Alle drehten sich langsam um und sahen nichts als zwei Täler, weil Astreas Barriere sie und den Weg hinter ihnen vor der Hitze- und Schockwelle geschützt hatte. So weit das Auge reichte, konnten sie kein Ende der Täler sehen, und als sie nach unten schauten, bemerkten sie, wie tief die Täler waren. Sie standen am Rand einer Klippe mit mehr als hundert Meter tiefen Tälern unter sich.
„Ist das wirklich die Kraft eines Dämons?“, fragte ein Ritter mit zitternder Stimme, während er vor Schock und Angst auf die Knie fiel und alle Kraft verlor.
„Ein einziger Zauber, der ein ganzes Königreich auslöschen kann … Das muss ein Scherz sein …“, murmelte ein anderer Ritter mit Tränen in den Augen.
Die übrigen Ritter standen da und starrten auf die geschmolzenen Rüstungen und Waffen. Mit leerem Blick starrten sie schweigend in die Ferne, ohne zu wissen, was sie denken oder fühlen sollten.
Thalior, Xena und Novia starrten auf den riesigen Krater, in dem eine ganze Stadt Platz gehabt hätte. Sie kamen sich vor wie Ameisen, die gegen einen Menschen kämpfen, und erkannten, dass sie gegen den Obersten Lord keine Chance hatten.
Ihnen wurde klar, wie die Menschheit innerhalb weniger Tage ausgelöscht werden konnte. Dann bemerkten sie, dass der Oberste Lord spurlos verschwunden war und nirgends zu finden war.
„Wir haben überlebt …“, murmelte Novia, während sie schwer schluckte, weil ihre Kehle so trocken war, dass das Schlucken schmerzhaft war.
„Aber wie lange noch?“, fragte Xena, als sie auf ihre Rüstung und ihr Schwert auf dem Boden blickte, die geschmolzen und mit dem Boden verschmolzen waren.
Alle hörten Xenas Frage und erkannten, dass ihr Überleben bedeutungslos war. Sie hatten diesen Tag vielleicht überlebt, aber nur, weil sie extremes Glück gehabt hatten. Nicht weil sie Angst vor dem Tod hatten, sondern weil sie Angst hatten, die Menschheit nicht vor den Dämonen beschützen zu können.
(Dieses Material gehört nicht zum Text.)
-- ==== Sys2Proof/Machine/Kv.lean ====
section
/-! DEFINITION. Key-value chains and the prefix index, majors 0x71 and 0x72 (R226, R258 to R265, R313, R314, R395 to R402,
R446). -/
namespace Sys2Proof.Machine

/-! ## Chain instructions (R258 to R263) -/

/-- The address checks of a chain operand: CheckAddr at 64 bytes, then the page (R258, R446). -/
def chainAddr (ea : Word) : Op Unit := do
  checkAddr ea 64
  let _ ← pageFor ea.toNat .read 0

/-- The live record that an operand names, else KV_HANDLE (R258). -/
def liveChain (ea : Word) : Op (Nat × Chain) := do
  match chainOf (← look) ea.toNat with
  | some x => return x
  | none => trap .kvHandle

/-- Span `j` stops and is rejected, because span 0's appends have passed KVQ (R260). -/
def stopAndReject (firm : Nat) (k : Bench) (j : Nat) : Bench :=
  let k1 := match spanSlot (hartAt k firm).trestle firm j with
    | some slot => setHartAt k slot { hartAt k slot with st := .sibling, wait := .none }
    | none => k
  rejectSpan (setHartAt k1 firm (withResult (hartAt k1 firm) j (.stopped .instruction))) firm j

/-- The spans that appended on a chain, rejected where span 0 goes past KVQ on it, until they are decided (R254, R260). -/
def overtakeSpans (k : Bench) (firm i n : Nat) : Bench :=
  let t := (hartAt k firm).trestle
  if inRound t ∧ 0 < n ∧ kvqOf t < spanTokens t 0 i + n then
    ((speculative t).filter fun j => decide (0 < spanTokens t j i)).foldl (stopAndReject firm) k
  else k

/-- KVAPPEND at the chain's own cursor (R259). -/
def appendDirect (ea : Word) (d : BitVec 7) (n : Nat) : Op Unit := do
  let (i, c0) ← liveChain ea
  modify fun k => overtakeSpans k k.cur i n
  let k ← look
  let c := tget c0 k.dev.pool.chains i
  match reserve k i c c.cursor n with
  | .error e => trap e
  | .ok (k1, c1) => do
    set (putChain k1 i { c1 with cursor := c.cursor + n })
    let f ← me
    putMe (if inRound f.trestle then
        { f with trestle := { f.trestle with appends := f.trestle.appends ++ [{ span := 0, chain := i, tokens := n }] } } else f)
    setSreg d (BitVec.ofNat 64 c.cursor)
    advance

/-- KVAPPEND by a speculative span: its slots lie behind those of the spans before it, and CURSOR does not move (R260). -/
def appendSpan (sp : SpanOf) (ea : Word) (d : BitVec 7) (n : Nat) : Op Unit := do
  let (i, c) ← liveChain ea
  let k ← look
  let f := hartAt k sp.firm
  let q := kvqOf f.trestle
  let j := spanTokens f.trestle sp.k i
  let pos := tget c.cursor f.trestle.cursors i + sp.k * q + j
  if q = 0 ∨ q < j + n ∨ (sharedTail k.dev.pool c pos n).isSome then throw (.span .instruction)
  match reserveSpan k c pos n with
  | .error e => trap e
  | .ok (k1, c1) => do
    let k2 := putChain k1 i c1
    let g := hartAt k2 sp.firm
    set (setHartAt k2 sp.firm
      { g with trestle := { g.trestle with appends := g.trestle.appends ++ [{ span := sp.k, chain := i, tokens := n }] } })
    setSreg d (BitVec.ofNat 64 pos)
    advance

/-- KVAPPEND sd, sa, sb. -/
def execKvappend (b a d : BitVec 7) (s : State) : Host.Outcome State Fault Refusal :=
  perform s do
    let h ← me
    let n := (sregOf h b.toNat).toNat
    let ea := sregOf h a.toNat
    ensure (decide (n ≤ 65535)) .illegal
    chainAddr ea
    match h.span with
    | some sp => appendSpan sp ea d n
    | none => appendDirect ea d n

/-- A new record of the issuing hart's, in the lowest free place; each of its blocks gains a reference (R261, R264, R397,
R398). Answers the handle. -/
def createChain (cursor btokl : Nat) (blocks : List Nat) : Op Nat := do
  let k ← look
  let h ← me
  match freeRecord k with
  | none => trap .kvExhausted
  | some i =>
    match addRefs k.dev.pool blocks with
    | none => trap .kvLimit
    | some p => do
      set (putChain (setPool (markCursor k i cursor) p) i
        { cursor := cursor, blocks := blocks, btokl := btokl, nch := i % 256, ownLid := h.lid, ownSlot := k.cur, st := .live })
      return recordVa k i

/-- KVFORK sd, sa (R261). -/
def execKvfork (a d : BitVec 7) (s : State) : Host.Outcome State Fault Refusal :=
  perform s do
    notInSpan
    let h ← me
    let ea := sregOf h a.toNat
    chainAddr ea
    let (_, c) ← liveChain ea
    let v ← createChain c.cursor c.btokl c.blocks
    setSreg d (BitVec.ofNat 64 v)
    advance

/-- KVDROP sa (R262). -/
def execKvdrop (a : BitVec 7) (s : State) : Host.Outcome State Fault Refusal :=
  perform s do
    notInSpan
    let h ← me
    let ea := sregOf h a.toNat
    chainAddr ea
    let (i, _) ← liveChain ea
    modify fun k => dropChain k i
    advance

/-- KVROLL sa, sb (R263). -/
def execKvroll (b a : BitVec 7) (s : State) : Host.Outcome State Fault Refusal :=
  perform s do
    notInSpan
    let h ← me
    let ea := sregOf h a.toNat
    let n := (sregOf h b.toNat).toNat
    chainAddr ea
    let (i, c) ← liveChain ea
    ensure (decide (n ≤ c.cursor)) .kvRange
    modify fun k => rollChain k i n c
    advance

/-! ## The prefix index (R264, R265, R401, R402) -/

/-- A list of `n` token identifiers read as ordinary reads of the scalar stream (R264). -/
def readTokens (va : Nat) : Nat → Op (List W32)
  | 0 => return []
  | n + 1 => do
    let v ← loadGeneric va 4 false 0
    let t ← readTokens (va + 4) n
    return BitVec.ofNat 32 v :: t

/-- A token list cut into whole runs of `b` tokens; at most `fuel` of them. -/
def runsOf (b : Nat) : Nat → List W32 → List (List W32)
  | 0, _ => []
  | fuel + 1, l => if l.length < b ∨ b = 0 then [] else l.take b :: runsOf b fuel (l.drop b)

/-- The child of a node that holds a run. -/
def childOf (p : Pool) (parent : Option Nat) (run : List W32) : Option Nat :=
  (p.pfx.find? fun e => decide (e.2.parent = parent) && decide (e.2.run = run)).map Prod.fst

/-- The path of the index that a list of runs follows. -/
def pathOf (p : Pool) : Option Nat → List (List W32) → List Nat
  | _, [] => []
  | parent, r :: t =>
    match childOf p parent r with
    | some n => n :: pathOf p (some n) t
    | none => []

/-- BTOK of the index. -/
def indexBtok (k : Bench) : Nat := 2 ^ (creg k .btokl % 16)

/-- The pool with the nodes of a path found or inserted now. -/
def touchPath (p : Pool) (path : List Nat) : Pool :=
  { p with tick := p.tick + 1,
           pfx := p.pfx.map fun e => if path.contains e.1 then (e.1, { e.2 with used := p.tick + 1 }) else e }

/-- PFXFIND sd, sa, sb (R264). -/
def execPfxfind (b a d : BitVec 7) (s : State) : Host.Outcome State Fault Refusal :=
  perform s do
    notInSpan
    let h ← me
    let ea := sregOf h a.toNat
    let n := (sregOf h b.toNat).toNat
    checkAddr ea 4
    let ids ← readTokens ea.toNat n
    let k ← look
    let bt := indexBtok k
    let path := if creg k .pfxCap = 0 then [] else pathOf k.dev.pool none (runsOf bt (n + 1) ids)
    if path = [] then do
      setSreg d 0
      setSreg (d + 1) 0
      advance
    else do
      let blocks := path.map fun x => match tfind k.dev.pool.pfx x with
        | some e => e.block
        | none => 0
      set (setPool k (touchPath k.dev.pool path))
      let v ← createChain (bt * path.length) (creg k .btokl % 16) blocks
      setSreg d (BitVec.ofNat 64 (bt * path.length))
      setSreg (d + 1) (BitVec.ofNat 64 v)
      advance

/-- A node of the index without children. -/
def isLeaf (p : Pool) (n : Nat) : Bool := p.pfx.all fun e => decide (e.2.parent ≠ some n)

/-- The leaf that an eviction takes: least recently used, the lower number first, none of the path being extended (R402). -/
def victim (p : Pool) (path : List Nat) : Option (Nat × PfxNode) :=
  (p.pfx.filter fun e => isLeaf p e.1 && !(path.contains e.1)).foldl
    (fun r e => match r with
      | none => some e
      | some v => if e.2.used < v.2.used then some e else some v) none

/-- Nodes evicted until one of PFXCAP is free; none when no leaf is left to take (R402). -/
def makeRoom (k : Bench) (path : List Nat) : Nat → Pool → Option Pool
  | 0, _ => none
  | fuel + 1, p =>
    if p.pfx.length < creg k .pfxCap then some p
    else
      match victim p path with
      | none => none
      | some (n, e) => makeRoom k path fuel (dropRef k { p with pfx := tdel p.pfx n } e.block)

/-- The lowest unused node number. -/
def freeNode (p : Pool) : Nat := ((List.range (p.pfx.length + 1)).find? fun i => (tfind p.pfx i).isNone).getD 0

/-- Runs inserted below a node, each with its block: one already present keeps its own; insertion stops where no node can be
had. None when a block's refcount is full (R265, R398, R402). -/
def insertRuns (k : Bench) : List (List W32 × Nat) → Option Nat → List Nat → Pool → Option Pool
  | [], _, path, p => some (touchPath p path)
  | (r, b) :: t, parent, path, p =>
    match childOf p parent r with
    | some n => insertRuns k t (some n) (n :: path) p
    | none =>
      match makeRoom k path (p.pfx.length + 2) p with
      | none => some (touchPath p path)
      | some p1 =>
        match addRef p1 b with
        | none => none
        | some p2 =>
          let n := freeNode p2
          insertRuns k t (some n) (n :: path)
            { p2 with pfx := tset p2.pfx n { run := r, block := b, parent := parent, used := 0 } }

/-- PFXINS sa, sb (R265). The token list has the live chain's CURSOR for its length, so KV_HANDLE comes before its page faults
(DEDUCED, log entry 100). -/
def execPfxins (b a : BitVec 7) (s : State) : Host.Outcome State Fault Refusal :=
  perform s do
    notInSpan
    let h ← me
    let ea := sregOf h a.toNat
    let la := sregOf h b.toNat
    checkAddr ea 64
    checkAddr la 4
    let _ ← pageFor ea.toNat .read 0
    let (_, c) ← liveChain ea
    let ids ← readTokens la.toNat c.cursor
    let k ← look
    ensure (decide (c.btokl = creg k .btokl % 16)) .kvRange
    if creg k .pfxCap ≠ 0 then
      match insertRuns k ((runsOf (indexBtok k) (c.cursor + 1) ids).zip c.blocks) none [] k.dev.pool with
      | some p => set (setPoolDropped k p)
      | none => trap .kvLimit
    advance

end Sys2Proof.Machine
end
Astrea stand langsam auf, stöhnte vor Schmerz und holte alle zurück in die Realität. Novia, Lenin und Uriel gingen zu ihr, um nach ihr zu sehen, aber zum Glück konnte sie sich als Heilige dank ihrer göttlichen Kraft sofort von allen Wunden erholen.
„Ihr könnt alle die Hoffnung aufgeben …“, sagte Astrea, während sie sich langsam umdrehte, um die Ritter anzusehen. „Aber lasst diejenigen, die ihr zu beschützen geschworen habt, nicht verzweifeln.
Wir sind ihre Hoffnung, also haltet den Kopf hoch, auch wenn euch der Tod im Nacken sitzt. Wir teilen die Last, und wir sind die Einzigen, die einander verstehen. Ihr seid nicht allein, ihr werdet niemals allein sein“, versicherte sie mit einem schwachen Lächeln im Gesicht.
Alle Ritter sahen sich an und merkten, dass sie denselben Blick hatten. Die Hoffnungslosigkeit, die Angst, die Verzweiflung und die Akzeptanz des unvermeidlichen Untergangs der Menschheit.
„Hebt eure Köpfe, Beschützer der Menschheit, tragt eure Last bis ins Grab“, sagte Astrea mit ruhiger Stimme und lächelte sanft.
Alle Ritter hoben ihre Kinn und nickten, während sie Astrea entschlossen anstarrten. Tränen fielen auf ihre Kinn, diese Tränen waren der letzte Rest ihrer Zweifel, der nun losgelöst und weggewischt war.